**Records supplied**
------------------------------

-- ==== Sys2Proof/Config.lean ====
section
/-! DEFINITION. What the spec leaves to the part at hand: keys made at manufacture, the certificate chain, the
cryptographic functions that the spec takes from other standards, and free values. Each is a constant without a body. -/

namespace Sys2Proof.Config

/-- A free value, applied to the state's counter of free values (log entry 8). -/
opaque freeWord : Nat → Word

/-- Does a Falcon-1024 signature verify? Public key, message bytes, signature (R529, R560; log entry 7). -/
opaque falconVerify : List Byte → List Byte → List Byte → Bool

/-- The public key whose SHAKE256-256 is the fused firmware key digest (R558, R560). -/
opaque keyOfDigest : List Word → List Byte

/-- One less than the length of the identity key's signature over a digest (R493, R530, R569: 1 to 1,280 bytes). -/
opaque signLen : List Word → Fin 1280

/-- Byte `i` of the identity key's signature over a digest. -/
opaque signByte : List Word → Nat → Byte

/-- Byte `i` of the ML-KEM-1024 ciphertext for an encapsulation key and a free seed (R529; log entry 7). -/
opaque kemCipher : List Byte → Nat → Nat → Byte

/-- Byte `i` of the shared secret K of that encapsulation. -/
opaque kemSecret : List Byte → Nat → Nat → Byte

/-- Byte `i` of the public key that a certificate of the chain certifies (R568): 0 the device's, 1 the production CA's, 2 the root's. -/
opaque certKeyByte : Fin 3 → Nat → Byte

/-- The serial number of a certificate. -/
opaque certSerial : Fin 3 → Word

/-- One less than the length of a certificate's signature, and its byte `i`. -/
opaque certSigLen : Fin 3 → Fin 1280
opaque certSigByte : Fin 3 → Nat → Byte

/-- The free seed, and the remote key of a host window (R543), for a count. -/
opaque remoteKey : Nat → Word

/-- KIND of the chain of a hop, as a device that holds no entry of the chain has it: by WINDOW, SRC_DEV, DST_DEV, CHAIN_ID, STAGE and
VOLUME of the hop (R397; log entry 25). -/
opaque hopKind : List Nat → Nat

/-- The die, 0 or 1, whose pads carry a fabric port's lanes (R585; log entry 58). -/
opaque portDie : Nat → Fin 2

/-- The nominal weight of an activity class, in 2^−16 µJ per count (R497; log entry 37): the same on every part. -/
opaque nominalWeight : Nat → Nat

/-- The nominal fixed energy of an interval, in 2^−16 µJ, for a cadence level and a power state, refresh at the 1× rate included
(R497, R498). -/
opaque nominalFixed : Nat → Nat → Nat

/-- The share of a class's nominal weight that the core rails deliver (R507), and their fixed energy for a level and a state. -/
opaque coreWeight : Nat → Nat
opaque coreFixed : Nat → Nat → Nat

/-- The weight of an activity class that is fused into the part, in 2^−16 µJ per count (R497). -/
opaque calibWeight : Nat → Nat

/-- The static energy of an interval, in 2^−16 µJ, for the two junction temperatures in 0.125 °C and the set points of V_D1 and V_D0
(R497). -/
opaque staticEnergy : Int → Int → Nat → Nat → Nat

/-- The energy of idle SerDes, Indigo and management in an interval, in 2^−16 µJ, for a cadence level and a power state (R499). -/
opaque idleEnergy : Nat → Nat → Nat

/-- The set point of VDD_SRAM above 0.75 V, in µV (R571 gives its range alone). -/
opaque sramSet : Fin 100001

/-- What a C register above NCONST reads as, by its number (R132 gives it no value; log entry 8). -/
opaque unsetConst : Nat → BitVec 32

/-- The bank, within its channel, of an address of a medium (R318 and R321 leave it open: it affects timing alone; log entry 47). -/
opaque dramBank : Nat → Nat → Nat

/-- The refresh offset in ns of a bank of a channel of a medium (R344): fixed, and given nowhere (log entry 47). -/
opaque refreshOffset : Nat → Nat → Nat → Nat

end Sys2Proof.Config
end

------------------------------

**Directions for this task**
Provide only the number of lines in the entries that hold the word "above".

**Expected output**
2